* [Data for this task]:

-- ==== Sys2Proof/Machine/Tasks.lean ====
section
/-! DEFINITION. Spawned contexts, tasks and cancellation (R104-R113, R248, R345-R350, R367, R379). -/

namespace Sys2Proof.Machine

/-! ### Launch and TCB words (R92, R107) -/

/-- A field of a launch header's or TCB's word. -/
def wordField (ws : List Word) (n lo len : Nat) : Nat := bits (ws.getD n 0) lo len

/-- DSLK of a job's launch (R92). -/
def Job.dslk (j : Job) : BitVec 8 := (j.words.getD 1 0).extractLsb' 42 8

/-- MSQ of a job's launch (R92). -/
def Job.msq (j : Job) : Nat := wordField j.words 1 50 10

/-- PRIO of a job's launch (R93). -/
def Job.prio (j : Job) : Nat := wordField j.words 1 39 3

/-- DSCOPE of a job's launch (R92). -/
def Job.dscope (j : Job) : Scope := (Scope.ofCode ((j.words.getD 1 0).extractLsb' 60 3)).getD .module

/-- RHINT of a TCB (R107). -/
def Task.rhint (t : Task) : Nat := wordField t.words 4 16 16

/-- SLK of a TCB. -/
def Task.slkCode (t : Task) : BitVec 8 := (t.words.getD 4 0).extractLsb' 3 8

/-- The regions of a job. -/
def State.regionsOf (s : State) (job : Nat) : List Region := s.loader.regions.filter fun g => g.job == job

/-- The slack a task's own packets start with: SLK's, or the launch's DSLK's (R107, R144). -/
def State.taskCode (s : State) (t : Task) : BitVec 8 :=
  if t.slkCode ≠ 0#8 then t.slkCode else match s.job? t.job with
    | some j => j.dslk
    | none => 0#8

/-- The word of a TCB that holds a reserved value or a STATE that no LAUNCH takes (R107-R109). -/
def badTcb (ws : List Word) (regions : List Nat) : Option Nat :=
  let f := wordField ws
  let hint := f 4 16 16
  if f 4 42 2 ≠ 0 ∨ f 4 35 3 = 7 ∨ f 4 32 3 > 4 ∨ f 4 13 3 > 5 ∨ f 4 11 2 = 3 ∨ f 4 0 3 > 4 ∨
      !slkOk ((ws.getD 4 0).extractLsb' 3 8) ∨ (hint ≠ 0xFFFF ∧ !regions.contains hint) then some 4
  else if f 5 24 40 ≠ 0 ∨ f 5 12 4 ≠ 0 ∨ f 5 4 4 ≠ 0 ∨ !([0, 4, 5, 6, 7].contains (f 5 0 4)) then some 5
  else ((List.range (f 4 35 3)).find? fun j => f (10 + j) 0 20 = 0).map fun j => 10 + j

/-! ### SPAWN and RETN (R104-R106, R346-R348) -/

/-- The route of tokens sent to a context before its first instance is fetched (log entry 2). -/
def aheadRoute : Route := ⟨0, 32, 0#4, 0⟩

/-- A scalar sent to port L of node `n` of a context's first block (R104, R111). -/
def State.sendAhead (s : State) (c : CtxId) (n : Nat) (v : Word) (slack : Nat) : State :=
  s.sendPacket c (.node aheadRoute ⟨n, 0, false⟩ .l 129) (newTok (.scalar v) 0 none slack) false none

/-- A SPAWN's arguments, n0's first. -/
def Latch.args (a : Latch) (na : Nat) : List Word := [a.opL.word, a.opR.word, a.opX.word].take (na + 1)

/-- A child starts under a colour of its parent's region, in the state of R99 with its launch's DSLK, SPAWN's arguments on their way; none
where the pool is empty (R104, R105). A mark that its parent has seen passes to it (R350). -/
def State.startChild (s : State) (a : Latch) (req na : Nat) (blk : BitVec 33) (slack : Nat) : Option State :=
  match s.ctx? a.ctx with
  | none => none
  | some x =>
    match s.drawColour a.ctx.region with
    | none => none
    | some (s1, c) =>
      let env := { x.env with
        dslk := match s1.job? x.env.job with | some j => j.dslk | none => x.env.dslk
        super := false, endpoint := s1.newEndpoint, origin := .child a.ctx req, anc := x.env.anc ++ [a.ctx] }
      let s2 := s1.bump.addCtx { Ctx.fresh c env [] (blkNear blk) with mark := if x.mark == .seen then .sent else .none }
      some ((a.args na).zipIdx.foldl (fun t v => t.sendAhead c v.2 v.1 slack) s2)

/-- The cancel mark of the firing context has been seen (R350). -/
def State.marked (s : State) : Bool :=
  match s.me with
  | some x => x.mark == .seen
  | none => false

/-- SPAWN's effect, and NOWAIT's (R105, R347). -/
def State.spawn (s : State) (i : Instr) (na : Nat) (blk : BitVec 33) (wait : Bool) : State :=
  if s.marked then s.emitNull i
  else
    let n := s.nextId
    let s1 := s.request i .answer 0
    match s1.startChild s.latch n na blk (s.outSlack i) with
    | some s2 => s2
    | none =>
      if wait then s1.updReq n fun r => { r with stage := .colour }
      else (s.faultHere codeSpawn 0 0).emitNull i

/-- SPAWN (R347). -/
def execSpawn (h : Hdr) (na : Fin 3) (blk : BitVec 33) (s : State) : Host.Outcome State Fault Refusal :=
  let i := Instr.spawn h na blk
  .next (s.fire i fun t => t.spawn i na.val blk true)

/-- SPAWN.NOWAIT (R105). -/
def execSpawnNowait (h : Hdr) (na : Fin 3) (blk : BitVec 33) (s : State) : Host.Outcome State Fault Refusal :=
  let i := Instr.spawnNowait h na blk
  .next (s.fire i fun t => t.spawn i na.val blk false)

/-- A SPAWN that waits for a colour may take one: its die works, and its node has not forwarded a dusk marker, behind which it is saved unfired
(R21, R372). -/
def State.mayResume (s : State) (q : Req) : Bool :=
  q.stage == .colour && !s.outOfWork q.latch.ctx && (match q.instr with | .spawn _ _ _ => true | _ => false) &&
  !((s.regionOf q.latch.ctx).bind fun g => g.dusk).any fun d => d.marks.contains (q.latch.route.block, q.latch.key.node)

/-- The waiting SPAWN of least slack takes a colour of the region and starts its child (R105). -/
def State.spawnResume (s : State) (region : Nat) : Option State :=
  let before := fun (a b : Req) => decide (a.slack < b.slack) || (a.slack == b.slack && decide (a.id < b.id))
  match firstBy before (s.reqs.filter fun q => q.latch.ctx.region == region && s.mayResume q) with
  | none => none
  | some q =>
    match q.instr with
    | .spawn h na blk =>
      let slack := if h.slk = 0#8 then q.slack else slkValue h.slk
      (s.startChild q.latch q.id na.val blk slack).map fun t => t.updReq q.id fun r => { r with stage := .answer }
    | _ => none

/-- SPAWN_RESUME (R105). -/
def execSpawnResume (region : Nat) (s : State) : Host.Outcome State Fault Refusal := .next ((s.spawnResume region).getD s)

/-- The firing context was started by a SPAWN. -/
def State.isChild (s : State) : Bool :=
  match s.me with
  | some x => (match x.env.origin with | .child _ _ => true | _ => false)
  | none => false

/-- RETN (R348): its token is held with the instance, with the slack its firing took (R143). -/
def execRetn (h : Hdr) (s : State) : Host.Outcome State Fault Refusal :=
  let i := Instr.retn h
  .next (s.fire i fun t =>
    let again : Bool := match t.myInst with
      | some x => x.out.retn.isSome
      | none => false
    if !t.isChild || again then t.faultHere codeSpawn 0 0
    else t.updOut t.latch.ctx t.latch.route fun o =>
      { o with retn := some (t.latch.key, newTok (.scalar t.latch.opL.word) 0 none (t.outSlack i)) })

/-! ### The TCB in memory (R108) -/

/-- A hardware write for a context fails: its meridian unit, or the scale-up port, posts the code (R28, R364; DESIGN CHOICE, log entry 79). -/
def State.storeFails (s : State) (c : CtxId) (die : Nat) (f : FullAddr) (code : BitVec 8) : State :=
  s.chargeAny c (if f.dev = s.names.devNum then unitFault die 8 0 code 0 0 else unitFault 8 6 0 code 0 0)

/-- Bytes of one granule written at a full address by hardware, for a context. A unit that acts waits for a peer device to have performed them;
otherwise they go there under the context's number, by a packet of slack 507,904 (R28, R108; DESIGN CHOICE, log entry 76). -/
def State.storeFull (s : State) (c : CtxId) (die : Nat) (f : FullAddr) (bs : List Byte) : State :=
  if f.dev ≠ s.names.devNum then
    match s.doer with
    | none => s.bump.toPeer f.dev (.access (ctxTag c) 0 f.serial f.ofs bs.length (.store bs) 507904 false none) 507904 false
    | some _ => match s.atPeer f bs.length (.store bs) with
      | .error e => s.storeFails c die f e
      | .ok (_, s1) => s1
  else match s.live? f.serial with
    | none => s.storeFails c die f codeNameDead
    | some d => match s.writeRange die f d (bs.length + 1) bs with
      | .ok s1 => s1
      | .error e => s.storeFails c die f e

/-- Word 5 of a task's TCB: LASTF, TRIES and STATE. -/
def Task.word5 (t : Task) : Word :=
  let lf : BitVec 8 := if t.lastf ≠ 0#8 then t.lastf else (t.words.getD 5 0).extractLsb' 16 8
  0#40 ++ lf ++ 0#4 ++ BitVec.ofNat 4 t.tries ++ 0#4 ++ t.status

/-- The meridian unit writes word 5 with one aligned store (R108). -/
def State.writeTcb (s : State) (t : Task) : State :=
  s.storeFull t.issuer t.die { t.at_ with ofs := t.at_.ofs + 40 } (toBytesLE 8 t.word5.toNat)

/-- A task moves to a new state, which is written to its TCB (R108). -/
def State.moveTask (s : State) (t : Task) : State := (s.updTask t.id fun _ => t).writeTcb t

/-- A task still waits for a counter of a peer device (R28, R109). -/
def State.waitsAway (s : State) (t : Task) : Bool :=
  t.dep.dev != s.names.devNum && (s.task? t.id).any fun u => u.status == 1#4 && u.woken.isNone

/-- A task that has come to its end leaves the unit, its STATE written and its waiter withdrawn, at a peer device too (R349; log entry 76). -/
def State.endTask (s : State) (t : Task) : State :=
  let s0 := s.writeTcb t
  let s1 := if s.waitsAway t then s0.toPeer t.dep.dev (.access t.id 0 t.dep.serial t.dep.ofs 8 .drop 507904 false none) 507904 false else s0
  { s1 with tasks := s1.tasks.filter fun u => u.id != t.id
            waiters := s1.waiters.filter fun w => w.who != .task t.id }

/-! ### LAUNCH (R109) -/

/-- A fault of a request with an information word. -/
def State.reqInfo (s : State) (q : Req) (code : BitVec 8) (addr info : Word) : State :=
  s.reqEnds q fun i => s.recordFault q.latch.ctx q.latch.route q.latch.key i.block code addr info

/-- The item and, where they differ, the task, to which a context's launches belong (R100). -/
def State.itemOf (s : State) (c : CtxId) : Nat :=
  match s.ctx? c with
  | some x => x.env.item
  | none => 0

/-- The full address of a located access. -/
def Located.full : Located → FullAddr
  | .here f _ => f
  | .peer f => f

/-- The waiter of a task on DEPA: woken at once where its threshold is satisfied (R109, R110); THRESH or SPILL where it cannot stand (R221,
R231). The counter on a peer device is read, and waited for, there. -/
def State.awaitDep (s : State) (die : Nat) (l : Located) (thr : Word) (slack id : Nat) : Except (BitVec 8) (Option Word × State) :=
  match l with
  | .peer f => (s.atPeer f 8 (.poll thr)).map fun r =>
      if r.2.pause.isSome then (none, r.2)
      else if satisfied (leWord r.1) thr then (some (leWord r.1), r.2)
      else (none, r.2.toPeer f.dev (.access id 0 f.serial f.ofs 8 (.wait thr) slack false none) slack false)
  | .here f d =>
    match s.readNow die f d 8 with
    | .error e => .error e
    | .ok (bs, s1) =>
      let v := leWord bs
      if s1.pause.isSome then .ok (none, s1)
      else if (thr - v).toNat = 2 ^ 63 then .error codeThresh
      else if satisfied v thr then .ok (some v, s1)
      else match s1.register f thr slack (.task id) with
        | some s2 => .ok (none, s2)
        | none => .error codeSpill

/-- A task that a context whose cancel mark has been seen launches is cancelled as it comes (R350). -/
def State.taskMarked (s : State) (c : CtxId) : Bool :=
  match s.ctx? c with
  | some x => x.mark == .seen
  | none => false

/-- The task of a TCB read by LAUNCH, and the die of its unit (R109). -/
def State.newTask (s : State) (c : CtxId) (near : Word) (tcb dep : FullAddr) (ws : List Word) : Task :=
  let job := s.jobIn c
  let hint := wordField ws 4 16 16
  let old := s.tasks.find? fun t => t.at_ == tcb && t.job == job
  { id := s.nextId, near := near, at_ := tcb, dep := dep, issuer := c, job := job,
    item := (old.map fun u => u.item).getD (s.itemOf c), atp := s.atpOf c,
    anc := (match s.ctx? c with | some x => x.env.anc | none => []) ++ [c],
    die := match (s.regionsOf job).find? fun g => g.index == hint with | some g => g.die | none => s.dieOf c
    words := ws, status := 1#4, tries := if wordField ws 5 0 4 = 7 then wordField ws 5 8 4 else 0, slack := 0,
    order := s.nextId, woke := s.nextId, ctx := none, lastf := 0, woken := none, promote := false, cancelled := false }

/-- Steps 5 and 6 of R109 for the words of a TCB. A waiter that cannot stand faults the LAUNCH, with nothing written (log entry 56). -/
def State.handOver (s : State) (q : Req) (tcb : FullAddr) (ws : List Word) : Option State :=
  let c := q.latch.ctx
  let die := s.dieOf c
  match s.fetchAt die (s.atpOf c) (ws.getD 0 0) with
  | .error e => some (s.reqFault q e (ws.getD 0 0))
  | .ok (_, s1) =>
    match s1.unitLocate die (s1.atpOf c) (ws.getD 2 0) 8 [.c] 8 with
    | .error e => some (s1.reqFault q e (ws.getD 2 0))
    | .ok (dl, s2) => s2.goOn fun s2 =>
      let t := s2.newTask c q.latch.opL.word tcb dl.full ws
      match s2.awaitDep t.die dl (ws.getD 3 0) (slkValue (s2.taskCode t)) t.id with
      | .error e => some (s2.reqFault q e (ws.getD 2 0))
      | .ok (w, s3) =>
        let s4 := { s3.bump with tasks := (s3.tasks.filter fun (u : Task) => u.at_ != tcb) ++ [{ t with woken := w }] }
        (s4.writeTcb t).goOn fun s4 =>
          let s5 := s4.answer q (.scalar 1) (.scalar 1) 0 q.replySlack q.late
          some (if s5.taskMarked c then s5.endTask { t with status := 5#4, lastf := codeCancelled } else s5)

/-- Steps 2 to 6 of R109 for the LAUNCH of a request whose older instances' operations are released; none before that. -/
def State.launchNow (s : State) (r : Nat) : Option State :=
  match s.req? r with
  | none => none
  | some q =>
    match q.instr with
    | .launch _ =>
      let c := q.latch.ctx
      let a := q.latch.opL.word
      if q.stage != .queued || !s.olderReleased c q.latch.route q.born then none
      else s.whole (.req r) q.slack q.late fun s =>
        match s.unitLocate (s.dieOf c) (s.atpOf c) a 128 [.r] 128 with
        | .error e => some (s.reqFault q e a)
        | .ok (l, s0) =>
          match s0.readAt (s0.dieOf c) l 128 with
          | .error e => some (s0.reqFault q e a)
          | .ok (bs, s1) => s1.goOn fun s1 =>
            let ws := (List.range 16).map fun k => leWord ((bs.drop (8 * k)).take 8)
            match badTcb ws ((s1.regionsOf (s1.jobIn c)).map fun g => g.index) with
            | some n => some (s1.reqInfo q codeSpawn 0 (BitVec.ofNat 64 n))
            | none => s1.handOver q l.full ws
    | _ => none

/-- LAUNCH (R349). -/
def execLaunch (h : Hdr) (s : State) : Host.Outcome State Fault Refusal :=
  let i := Instr.launch h
  .next (s.fire i fun t =>
    let n := t.nextId
    let t1 := t.request i .queued 0
    (t1.launchNow n).getD t1)

/-! ### The ready queue (R110, R111) -/

/-- A task in its place among those that one step wakes. -/
def insertTask (t : Task) : List Task → List Task
  | [] => [t]
  | u :: us => if t.woke < u.woke then t :: u :: us else u :: insertTask t us

/-- A satisfied task of a die's unit has still to enter its ready queue. -/
def Task.dueOn (t : Task) (die : Nat) : Bool := t.status == 1#4 && t.woken.isSome && t.die == die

* [What is being asked]:
Look through the data above and return exactly the lines from the one that contains "def State.awaitDep (s" to the one that contains "if r.2.pause.isSome then (none, r.2)", inclusive, with nothing else.

* [Output of the exercise]:
def State.awaitDep (s : State) (die : Nat) (l : Located) (thr : Word) (slack id : Nat) : Except (BitVec 8) (Option Word × State) :=
  match l with
  | .peer f => (s.atPeer f 8 (.poll thr)).map fun r =>
      if r.2.pause.isSome then (none, r.2)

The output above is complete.